What the task asks: Find the line in the entries below that contains "def sorusBytes (va". Repeat it exactly, and every line after it through the line that contains "leBytes 4 r.op".

Saved data entries:
───

-- ==== Sys2Proof/Machine/Attach.lean ====
section
/-!
DEFINITION. The host attachment: RMA on memory windows (R415 to R417), the management window (R418 to R430), and where
its registers lie. What the manual does not lay out there is log 10.
-/

namespace Sys2Proof.Machine

open Sys2Proof

/-- An answer to the host. -/
def answer (s : State) (tag : Nat) (ok : Bool) (data : List Byte := []) : State :=
  { s with host := { s.host with answers := s.host.answers ++ [{ tag := tag, ok := ok, data := data }] } }

/-- An access of a memory window that fails: an error completion and the device event (R416). -/
def failAccess (s : State) (tag : Nat) : State :=
  let (p, s1) := s.freePayload
  answer (deviceEvent s1 0xF4 p) tag false

/-- A packet that asks for something the device does not support is dropped and counted (R415): it comes with a key
that no window can have (log 5). -/
def dropPacket (s : State) (tag : Nat) : State :=
  answer { s with host := { s.host with uedrop := s.host.uedrop + 1 } } tag false

/-! ### Memory windows (R416, R417) -/

/-- A memory window: context, base, length, and whether it allows writes and reads. -/
structure Window where
  asid : Nat
  base : Nat
  len : Nat
  w : Bool
  r : Bool
  deriving DecidableEq, Repr

/-- The enabled window of a key. -/
def windowOf (s : State) (key : Nat) : Option Window :=
  let o := 0x40000 + 32 * (key - 1)
  let d := Mem.read64 s.host.mgmt o
  if key = 0 ∨ 256 < key ∨ !d.getLsbD 63 then none
  else some { asid := dbits d 48 12, base := (Mem.read64 s.host.mgmt (o + 8)).toNat
              len := (Mem.read64 s.host.mgmt (o + 16)).toNat, w := d.getLsbD 62, r := d.getLsbD 61 }

/-- Translates and checks the sectors of a host access, the U bit ignored (R416). `none` while it waits; no sectors
when a check fails, and a guest's failure in stage 2 is in its hypervisor's log (R424). -/
def hostXlate (asid : Nat) (k : AccKind) :
    List (Nat × Nat) → List (Trans × Nat × Nat) → State → Option (Option (List (Trans × Nat × Nat)) × State)
  | [], acc, s => some (some acc.reverse, s)
  | (va, n) :: r, acc, s =>
    if isRemote va then some (none, s)
    else match xlateNow s asid va k false with
      | none => none
      | some (.error f) => some (none, match f.gpa with
        | some gpa => stage2Log s asid gpa
        | none => s)
      | some (.ok t) =>
        if lineMoving s t then none else hostXlate asid k r ((t, va, n) :: acc) (s.accessed asid va)

/-- An access of `n` bytes at an offset of a window: checked whole, then done; a failed one has no effect but its
report. -/
def hostAccess (s : State) (key off n tag : Nat) (k : AccKind) (allowed : Window → Bool)
    (f : Window → List (Trans × Nat × Nat) → State → State) : Option State :=
  match windowOf s key with
  | none => some (failAccess s tag)
  | some w =>
    if w.len ≤ off ∨ w.len < off + n ∨ !allowed w ∨ 2 ^ 56 < w.base + off + n then some (failAccess s tag)
    else match hostXlate w.asid k (sectorPieces (w.base + off) n) [] s with
      | none => none
      | some (none, s1) => some (failAccess s1 tag)
      | some (some l, s1) => some (f w l s1)

/-- A put to a memory window: performed at the homes, then reported (R416). -/
def windowPut (s : State) (key off : Nat) (data : List Byte) (tag : Nat) : Option State :=
  hostAccess s key off data.length tag .store (·.w) fun w l s =>
    let s1 := l.foldl (fun (s : State) p =>
      s.writeHome p.1 ((data.drop (p.2.1 - (w.base + off))).take p.2.2)) s
    answer s1 tag true

/-- Reads sectors in order until one holds an uncorrectable error. No instance owns the transfer: the get fails as a check
does, with device event 0x00F4 (R29, log 26). -/
def hostRead : List (Trans × Nat × Nat) → List Byte → State → Option (List Byte) × State
  | [], acc, s => (some acc, s)
  | (t, _, n) :: r, acc, s => match badSector s t.key with
    | (true, s1) => (none, s1)
    | (false, s1) => hostRead r (acc ++ Mem.read s1.mem t.key n) (s1.l2Place t false none)

/-- A get from a memory window (R416). -/
def windowGet (s : State) (key off n tag : Nat) : Option State :=
  hostAccess s key off n tag .load (·.r) fun _ l s =>
    match hostRead l [] s with
    | (some b, s1) => answer s1 tag true b
    | (none, s1) => failAccess s1 tag

/-- The operations that the device performs for Ultra Ethernet (R417). -/
def hostAtomFn : Option AtomFn → Option AtomFn
  | some .add => some .add
  | some .exch => some .exch
  | some .cas => some .cas
  | some .or => some .or
  | _ => none

/-- An atomic on a memory window (R417): an `ATOM` at the home; the answer is the old value. -/
def windowAtomic (s : State) (key off : Nat) (fn : Option AtomFn) (w64 : Bool) (value cmp : Dword) (tag : Nat) :
    Option State :=
  let n := wordBytes w64
  match hostAtomFn fn with
  | none => some (answer s tag false)
  | some fn =>
    if off % n ≠ 0 then some (failAccess s tag)
    else hostAccess s key off n tag .atomic (fun w => w.w && w.r) fun w l s =>
      match l with
      | [] => s
      | (t, _, _) :: _ => match badSector s t.key with
        | (true, s1) => failAccess s1 tag
        | (false, s1) =>
          let (old, s2) := atomHome s1 w.asid (w.base + off) t fn w64 value cmp [value] s1.serial
          answer s2.fresh tag true (leBytes n old.toNat)

/-! ### The management window (R418) -/

/-- A host endpoint may reach the management window: the MGMT bit of its entry (R418). The low byte of a tag names the
endpoint (log 5). -/
def mgmtEndpoint (s : State) (tag : Nat) : Bool :=
  (Mem.read64 s.host.mgmt (0x50000 + 16 * (tag % 256))).getLsbD 63

/-- Bytes that are 4 or 8 and naturally aligned (R418). -/
abbrev mgmtSize (off n : Nat) : Bool := (n == 4 || n == 8) && off % n == 0

/-- The capability list in 8-byte words (R427): for each entry its header and its contents. Error sources stand with
their spares: four of every cluster, the 120 link lanes, and the 8 DRAM stacks (log 10). -/
def capabilities (s : State) : List Nat :=
  let entry := fun (id next : Nat) (l : List Nat) =>
    (id * 2 ^ 48 + (Config.capVersion id).toNat * 2 ^ 40 + (8 * l.length + 8) * 2 ^ 24 + next) :: l
  entry 1 72 ((List.range 8).map fun k => (Config.sliceMask k).toNat) ++
  entry 2 104 [0x10000, 0x20000, 0x30000] ++
  entry 3 9328 ((List.range 1152).map fun k => k * 2 ^ 32 + (Config.spares k).toNat) ++
  entry 4 9344 [s.sec.fwVersion % 2 ^ 32 + s.sec.counter % 2 ^ 32 * 2 ^ 32] ++
  entry 5 0 [2 ^ 64 - 1]

/-- A word of a Crozier block (R373). -/
def crozRead (s : State) (die o : Nat) : Nat :=
  let c := s.crozOf die
  if o < 0x200 then
    let a := vget c.arenas (o / 32) {}
    match o % 32 / 8 with
    | 0 => a.base.toNat
    | 1 => a.size.toNat
    | 2 => a.pool.toNat
    | _ => a.own.toNat + (wbits a.own 8 12 - a.taken.length) * 2 ^ 32
  else if o = 0x200 then (vget c.prlat 0 0).toNat + (vget c.prlat 1 0).toNat * 2 ^ 32
  else if o = 0x208 then (vget c.prlat 2 0).toNat + (vget c.prlat 3 0).toNat * 2 ^ 32
  else if o = 0x210 then max 1 c.savebw.toNat + c.block.toNat * 2 ^ 32
  else if o = 0x218 then
    (c.running.filter fun r => !r.waits).length % 65536 + (c.ready.length + (c.running.filter Running.waits).length) % 65536 * 65536
  else 0

/-- A write of a word of a Crozier block (R373): an arena's registers only while its EN is 0, but for the write that
clears EN. -/
def crozWrite (s : State) (die o v : Nat) : State :=
  let upd := fun f => s.updCroz die f
  let half := fun (k : Nat) => BitVec.ofNat 32 (nbits v (32 * k) 16)
  if o < 0x200 then
    let k := o / 32
    let a := vget (s.crozOf die).arenas k {}
    let put := fun (a : Arena) => upd fun c => { c with arenas := vset c.arenas k a }
    if a.size.getLsbD 63 then (if o % 32 = 8 && !v.testBit 63 then arenaOff s die k (BitVec.ofNat 64 v) else s)
    else match o % 32 / 8 with
      | 0 => put { a with base := BitVec.ofNat 64 (nbits v 0 56) }
      | 1 => put { a with size := BitVec.ofNat 64 (v % 2 ^ 44 + (if v.testBit 63 then 2 ^ 63 else 0)) }
      | 2 => put { a with pool := BitVec.ofNat 64 (nbits v 0 56) }
      | _ => put { a with own := BitVec.ofNat 32 v }
  else if o = 0x200 then upd fun c => { c with prlat := vset (vset c.prlat 0 (half 0)) 1 (half 1) }
  else if o = 0x208 then upd fun c => { c with prlat := vset (vset c.prlat 2 (half 0)) 3 (half 1) }
  else if o = 0x210 then upd fun c => { c with savebw := BitVec.ofNat 32 v, block := half 1 }
  else s

/-- The bits that a word of a table keeps (R416, R418, R422). -/
def tableMask (o : Nat) : Nat :=
  if o < 0x50000 then
    (match o % 32 / 8 with
     | 0 => 0xEFFF000000000000
     | 3 => 0
     | _ => 2 ^ 64 - 1)
  else if o < 0x60000 then (if o = 0x50018 then 0 else 2 ^ 64 - 1)
  else
    let p := o % 0x1000
    if p < 0x020 then 2 ^ 64 - 1
    else if p = 0x020 then 0xFFF
    else if p = 0x028 ∨ p = 0x030 then 2 ^ 64 - 1
    else if p < 0x800 then 0
    else match p % 32 / 8 with
      | 0 => 0x80000FFF
      | 3 => 0
      | _ => 2 ^ 64 - 1

/-- A word of a context's entry (R422; its layout is log 10). -/
def ctxEntryRead (s : State) (asid o : Nat) : Nat :=
  let c := s.ctxOf asid
  if o = 0 then c.cls % 4 + c.home % 2 ^ 11 * 4 + (if c.privileged then 2 ^ 13 else 0) + c.partition % 32 * 2 ^ 14
  else if o = 8 then c.tvec.toNat
  else if o = 24 then c.xlroot.toNat
  else if o = 32 then c.xls2root.toNat
  else 0

/-- A write of a word of a context's entry: its class, home, mode and partition; TVEC; the command word; the roots; a
code region that is registered (R31, R422). -/
def ctxEntryWrite (s : State) (asid o v : Nat) : State :=
  let upd := fun f => s.updCtx asid f
  if o = 0 then upd fun c => { c with
    cls := v % 4, home := nbits v 2 11, privileged := v.testBit 13, partition := nbits v 14 5 }
  else if o = 8 then upd fun c => { c with tvec := BitVec.ofNat 64 v }
  else if o = 16 then (if v = 1 then removeCtx s asid else if v = 2 then restoreCtx s asid else s)
  else if o = 24 then upd fun c => { c with xlroot := BitVec.ofNat 64 (nbits v 8 44 * 256) }
  else if o = 32 then upd fun c => { c with xls2root := BitVec.ofNat 64 (nbits v 8 44 * 256) }
  else if o = 40 then upd fun c => { c with regions := v :: c.regions }
  else s

/-- A word that the manual does not describe reads as a free value. -/
def freeRead (s : State) : Nat × State :=
  let (p, s1) := s.freePayload
  (p.toNat, s1)

/-- The public key of the identity key: the coordinates of its point, 66 bytes each (R432). -/
def publicKey : List Byte :=
  match mulPoint 521 (Config.identityKey % n521) (some g521) with
  | none => []
  | some (x, y) => beBytes 66 x ++ beBytes 66 y

/-- The security block: the public key, the certificate and the last report can be read (R432, R433; where is log 10). -/
def securityRead (s : State) (o : Nat) : Nat × State :=
  let read := fun (l : List Byte) (base : Nat) => (leNat ((l.drop (o - base)).take 8), s)
  if o < 0x88 then read publicKey 0
  else if 0x1000 ≤ o ∧ o < 0x1000 + s.sec.report.length then read s.sec.report 0x1000
  else if 0x2000 ≤ o ∧ o < 0x2000 + Config.certificate.length then read Config.certificate 0x2000
  else freeRead s

/-! ### Readback apertures (R426) -/

/-- A resident team as a save area would hold it (R239). -/
def residentImage (s : State) (t : Team) : List Byte :=
  let t1 := t.saved (s.coreOf t.core) (s.teamGroups t.tid)
  padTo 256 ((List.range 12).map Config.freeByte ++ leBytes 4 t1.parkedReds.length) ++
    teamSections t1 (savedWaits s t.tid) ++ Mem.read t.scratch 0 t.scrSize ++
    ((List.range t.nsub).flatMap fun k => (t.sub k).flatMap fun w => leBytes 4 w.toNat) ++ restartRecords t (savedAgain s t.tid)

/-- A translation as a leaf (R156). -/
def Trans.leaf (t : Trans) : Nat :=
  (if t.home = 1 ∨ t.home = 2 then t.target else 0) * 2 ^ 53 + t.pa / 2 ^ 16 % 2 ^ 36 * 2 ^ 16 + t.home.toNat * 2 ^ 14 + bitNat t.x 8 +
    bitNat t.w 7 + bitNat t.r 6 + bitNat t.u 5 + 0x19

/-- The requester that a request's part stands for, as a number. -/
abbrev ReqPart.number (p : ReqPart) : Nat :=
  match p.frm with
  | .lanes op _ => op
  | .red tid _ => tid
  | .engine => 0
  | .commit op _ _ => op
  | .remote id _ => id

/-- The Sorus records of a request: address, first operand, the two requesters, and the parity (R181, R426). -/
def sorusBytes (va : Nat) : ReqTree → List Byte
  | .part _ => []
  | .join _ a b =>
    let id := fun (t : ReqTree) => ((t.parts.head?).map ReqPart.number).getD 0
    leBytes 8 va ++ leBytes 8 a.sum.toNat ++ leBytes 8 (id a) ++ leBytes 8 (id b) ++
      leBytes 8 (bitNat (parity64 (BitVec.ofNat 64 va ^^^ a.sum)) 0) ++ sorusBytes va a ++ sorusBytes va b

/-- What a unit's aperture presents (R426). The places of fields that no chapter lays out are log 15. -/
def apertureBytes (s : State) (kind index : Nat) : List Byte :=
  match kind with
  | 0 =>
    let k := s.coreOf index
    ((s.teams.filter fun t => t.core = index && t.resident).flatMap (residentImage s)) ++
      (k.rlt.flatMap fun r => leBytes 1 r.entry ++ leBytes 1 (bitNat r.dest 0) ++ leBytes 2 (r.asid.getD 0xFFFF) ++
        leBytes 4 r.op ++ leBytes 8 r.lo ++ leBytes 8 r.hi) ++
      (k.tlb.flatMap fun e => leBytes 8 e.tr.leaf ++ leBytes 8 e.page ++ leBytes 8 (e.asid * 2 ^ 16 + e.tr.gen.toNat))
  | 1 =>
    let c := s.crozOf index
    ((List.range 4).flatMap fun cls =>
      let l := c.ready.filter fun r => r.cls = cls
      leBytes 8 l.length ++ l.flatMap fun r => leBytes 8 r.node) ++
      c.running.flatMap fun r => leBytes 8 r.node ++ leBytes 8 r.todo.length
  | 2 => s.ctxs.flatMap loopRecord
  | 3 =>
    ((s.reqs.filter fun r => homeOf r.tr = index).flatMap fun r => sorusBytes r.va.toNat r.tree) ++
      ((s.replies.filter fun r => r.line < 2 ^ 48 && sliceHash (256 * r.line) = index).flatMap fun r =>
        sorusBytes (256 * r.line) r.tree) ++
      ((s.touches.filter fun l => sliceHash (256 * l.line) = index && l.holder != index).flatMap fun l =>
        leBytes 8 (256 * l.line) ++ leBytes 8 l.holder) ++
      ((s.monitors.filter fun m => m.slice = index).flatMap fun m => leBytes 8 m.pa ++ leBytes 8 m.gid) ++
      (List.range 4).flatMap fun k => leBytes 4 (clusterRead s index (0x618 + k)).toNat
  | _ => []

───

Task result:
def sorusBytes (va : Nat) : ReqTree → List Byte
  | .part _ => []
  | .join _ a b =>
    let id := fun (t : ReqTree) => ((t.parts.head?).map ReqPart.number).getD 0
    leBytes 8 va ++ leBytes 8 a.sum.toNat ++ leBytes 8 (id a) ++ leBytes 8 (id b) ++
      leBytes 8 (bitNat (parity64 (BitVec.ofNat 64 va ^^^ a.sum)) 0) ++ sorusBytes va a ++ sorusBytes va b

/-- What a unit's aperture presents (R426). The places of fields that no chapter lays out are log 15. -/
def apertureBytes (s : State) (kind index : Nat) : List Byte :=
  match kind with
  | 0 =>
    let k := s.coreOf index
    ((s.teams.filter fun t => t.core = index && t.resident).flatMap (residentImage s)) ++
      (k.rlt.flatMap fun r => leBytes 1 r.entry ++ leBytes 1 (bitNat r.dest 0) ++ leBytes 2 (r.asid.getD 0xFFFF) ++
        leBytes 4 r.op ++ leBytes 8 r.lo ++ leBytes 8 r.hi) ++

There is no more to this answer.